/-! ### The coalescing and the attention hold-off timers (R113, R179) -/

theorem exec_coalescingTimerExpiry {s : State} (hr : s.rstN = true) (running : s.flow.coalescing ≠ .idle) :
    exec .coalescingTimerExpiry s = .next ({ s with flow := { s.flow with coalescing := .idle } } : State).oweFlowst :=
  congrArg Host.Outcome.next (if_pos ⟨hr, running⟩)

theorem exec_attentionHoldOffExpiry {s : State} (hr : s.rstN = true) (running : s.attn.timer ≠ .idle) :
    exec .attentionHoldOffExpiry s = .next s.attentionExpiry := congrArg Host.Outcome.next (if_pos ⟨hr, running⟩)

/-- R178, R179: the pending ATTN flag is set on every permitted link in UP, and nothing else of a link changes. -/
theorem pendAttention_pends (s : State) (l : Link) : s.pendAttention.link l = { s.link l with
    pendAttn := (s.link l).pendAttn || (LinkSet.has s.agent.permitted l && decide ((s.link l).state = .up)) } := by
  rw [link_pendAttention]
  split
  · next alerted => simp [alerted.1, alerted.2]
  · next spared =>
    rw [← Bool.decide_coe (LinkSet.has s.agent.permitted l), ← Bool.decide_and, decide_eq_false spared, Bool.or_false]

theorem attentionExpiry_raised {s : State} (raised : s.attn.raisedWhileRunning = true) : s.attentionExpiry =
    { s.pendAttention with attn := { s.attn with timer := .running s.params.attnHoldOff, raisedWhileRunning := false } } := if_pos raised
theorem attentionExpiry_unraised {s : State} (unraised : s.attn.raisedWhileRunning = false) :
    s.attentionExpiry = { s with attn := { s.attn with timer := .idle } } := if_neg (by simp [unraised])

/-- Settles O41: each expiry by what it runs, the epoch change, the owing and the pending of attention. -/
theorem epochCoalescingAndAttentionTimersExpire : Obligations.EpochCoalescingAndAttentionTimersExpire := by
  refine ⟨fun s hr running => ?_, fun s hr running => ?_, fun s hr running => ⟨fun raised => ?_, fun unraised => ?_⟩⟩
  · have changed := epochChange_changed s (s.epoch.number + 1)
    refine ⟨_, exec_epochTimerExpiry hr running, ?_, changed, epochChange_frame s _⟩
    rw [changed.1, BitVec.toNat_add]
    rfl
  · exact ⟨_, exec_coalescingTimerExpiry hr running, rfl, oweFlowst_owed _, rfl⟩
  · refine ⟨_, exec_attentionHoldOffExpiry hr running, ?_, fun l => ?_, ?_⟩
    · exact congrArg State.attn (attentionExpiry_raised raised)
    · rw [attentionExpiry_raised raised, link_mk, slot_links, pendAttention_pends]
    · apply state_ext <;> simp
  · rw [exec_attentionHoldOffExpiry hr running, attentionExpiry_unraised unraised]

/-! ### Send Flow-Status Now (R115) -/

theorem requestRow_sendFlowStatusNow {r : Payload} (h : recByte r 0 = 0x33) : requestRow r = .sendFlowStatusNow := by
  unfold requestRow
  rw [h]
  rfl

theorem answers_sendFlowStatusNow {s : State} {l : Link} {r : Payload} {rest : List Carried} (request : s.hasRequest l r rest)
    (kind : recByte r 0 = 0x33) : s.answers .sendFlowStatusNow s.oweFlowst l rest (replyBytes r 0 []) := by
  have row := requestRow_sendFlowStatusNow kind
  refine answers_of (exec_answered (execute := answerSendFlowStatusNow) rfl ⟨.done, []⟩ s.oweFlowst request row ?_ rfl rfl)
  rfl

/-- Settles O57: the request is executed by an owing, whatever the state. -/
theorem sendFlowStatusNowOwesAtOnce : Obligations.SendFlowStatusNowOwesAtOnce := by
  intro s l r rest request kind
  refine ⟨s.oweFlowst, answers_sendFlowStatusNow request kind, oweFlowst_owed s, ?_⟩
  rfl

end Sys2Proof.Congestion
end

section
/-! PROOFS. The Congestion Monitor: the rounding of the average (R103), the visit of a queue and the monitor step (R100 to R107, R112). -/

namespace Sys2Proof.Congestion

open Sys2Proof.Machine Sys2Proof.Laws Sys2Proof.DataPath

/-! ### The average (R103) -/

/-- R103: the rounded quotient is the whole number that one of the two ways of rounding gives: down, with at most a half left, or up, with at most a
half added; at a half it is even. -/
theorem roundedQuotient_cases (d : Int) (w : Nat) :
    (roundedQuotient d w = d / 2 ^ w ∧ 2 * (d % 2 ^ w) ≤ 2 ^ w ∧ (2 * (d % 2 ^ w) = 2 ^ w → roundedQuotient d w % 2 = 0)) ∨
    (roundedQuotient d w = d / 2 ^ w + 1 ∧ 2 ^ w ≤ 2 * (d % 2 ^ w) ∧ (2 * (d % 2 ^ w) = 2 ^ w → roundedQuotient d w % 2 = 0)) := by
  unfold roundedQuotient
  dsimp only
  generalize (2 : Int) ^ w = u
  split_ifs <;> omega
========
Repeat this material verbatim.

Task result:
/-! ### The coalescing and the attention hold-off timers (R113, R179) -/

theorem exec_coalescingTimerExpiry {s : State} (hr : s.rstN = true) (running : s.flow.coalescing ≠ .idle) :
    exec .coalescingTimerExpiry s = .next ({ s with flow := { s.flow with coalescing := .idle } } : State).oweFlowst :=
  congrArg Host.Outcome.next (if_pos ⟨hr, running⟩)

theorem exec_attentionHoldOffExpiry {s : State} (hr : s.rstN = true) (running : s.attn.timer ≠ .idle) :
    exec .attentionHoldOffExpiry s = .next s.attentionExpiry := congrArg Host.Outcome.next (if_pos ⟨hr, running⟩)

/-- R178, R179: the pending ATTN flag is set on every permitted link in UP, and nothing else of a link changes. -/
theorem pendAttention_pends (s : State) (l : Link) : s.pendAttention.link l = { s.link l with
    pendAttn := (s.link l).pendAttn || (LinkSet.has s.agent.permitted l && decide ((s.link l).state = .up)) } := by
  rw [link_pendAttention]
  split
  · next alerted => simp [alerted.1, alerted.2]
  · next spared =>
    rw [← Bool.decide_coe (LinkSet.has s.agent.permitted l), ← Bool.decide_and, decide_eq_false spared, Bool.or_false]

theorem attentionExpiry_raised {s : State} (raised : s.attn.raisedWhileRunning = true) : s.attentionExpiry =
    { s.pendAttention with attn := { s.attn with timer := .running s.params.attnHoldOff, raisedWhileRunning := false } } := if_pos raised
theorem attentionExpiry_unraised {s : State} (unraised : s.attn.raisedWhileRunning = false) :
    s.attentionExpiry = { s with attn := { s.attn with timer := .idle } } := if_neg (by simp [unraised])

/-- Settles O41: each expiry by what it runs, the epoch change, the owing and the pending of attention. -/
theorem epochCoalescingAndAttentionTimersExpire : Obligations.EpochCoalescingAndAttentionTimersExpire := by
  refine ⟨fun s hr running => ?_, fun s hr running => ?_, fun s hr running => ⟨fun raised => ?_, fun unraised => ?_⟩⟩
  · have changed := epochChange_changed s (s.epoch.number + 1)
    refine ⟨_, exec_epochTimerExpiry hr running, ?_, changed, epochChange_frame s _⟩
    rw [changed.1, BitVec.toNat_add]
    rfl
  · exact ⟨_, exec_coalescingTimerExpiry hr running, rfl, oweFlowst_owed _, rfl⟩
  · refine ⟨_, exec_attentionHoldOffExpiry hr running, ?_, fun l => ?_, ?_⟩
    · exact congrArg State.attn (attentionExpiry_raised raised)
    · rw [attentionExpiry_raised raised, link_mk, slot_links, pendAttention_pends]
    · apply state_ext <;> simp
  · rw [exec_attentionHoldOffExpiry hr running, attentionExpiry_unraised unraised]

/-! ### Send Flow-Status Now (R115) -/

theorem requestRow_sendFlowStatusNow {r : Payload} (h : recByte r 0 = 0x33) : requestRow r = .sendFlowStatusNow := by
  unfold requestRow
  rw [h]
  rfl

theorem answers_sendFlowStatusNow {s : State} {l : Link} {r : Payload} {rest : List Carried} (request : s.hasRequest l r rest)
    (kind : recByte r 0 = 0x33) : s.answers .sendFlowStatusNow s.oweFlowst l rest (replyBytes r 0 []) := by
  have row := requestRow_sendFlowStatusNow kind
  refine answers_of (exec_answered (execute := answerSendFlowStatusNow) rfl ⟨.done, []⟩ s.oweFlowst request row ?_ rfl rfl)
  rfl

/-- Settles O57: the request is executed by an owing, whatever the state. -/
theorem sendFlowStatusNowOwesAtOnce : Obligations.SendFlowStatusNowOwesAtOnce := by
  intro s l r rest request kind
  refine ⟨s.oweFlowst, answers_sendFlowStatusNow request kind, oweFlowst_owed s, ?_⟩
  rfl

end Sys2Proof.Congestion
end

section
/-! PROOFS. The Congestion Monitor: the rounding of the average (R103), the visit of a queue and the monitor step (R100 to R107, R112). -/

namespace Sys2Proof.Congestion

open Sys2Proof.Machine Sys2Proof.Laws Sys2Proof.DataPath

/-! ### The average (R103) -/

/-- R103: the rounded quotient is the whole number that one of the two ways of rounding gives: down, with at most a half left, or up, with at most a
half added; at a half it is even. -/
theorem roundedQuotient_cases (d : Int) (w : Nat) :
    (roundedQuotient d w = d / 2 ^ w ∧ 2 * (d % 2 ^ w) ≤ 2 ^ w ∧ (2 * (d % 2 ^ w) = 2 ^ w → roundedQuotient d w % 2 = 0)) ∨
    (roundedQuotient d w = d / 2 ^ w + 1 ∧ 2 ^ w ≤ 2 * (d % 2 ^ w) ∧ (2 * (d % 2 ^ w) = 2 ^ w → roundedQuotient d w % 2 = 0)) := by
  unfold roundedQuotient
  dsimp only
  generalize (2 : Int) ^ w = u
  split_ifs <;> omega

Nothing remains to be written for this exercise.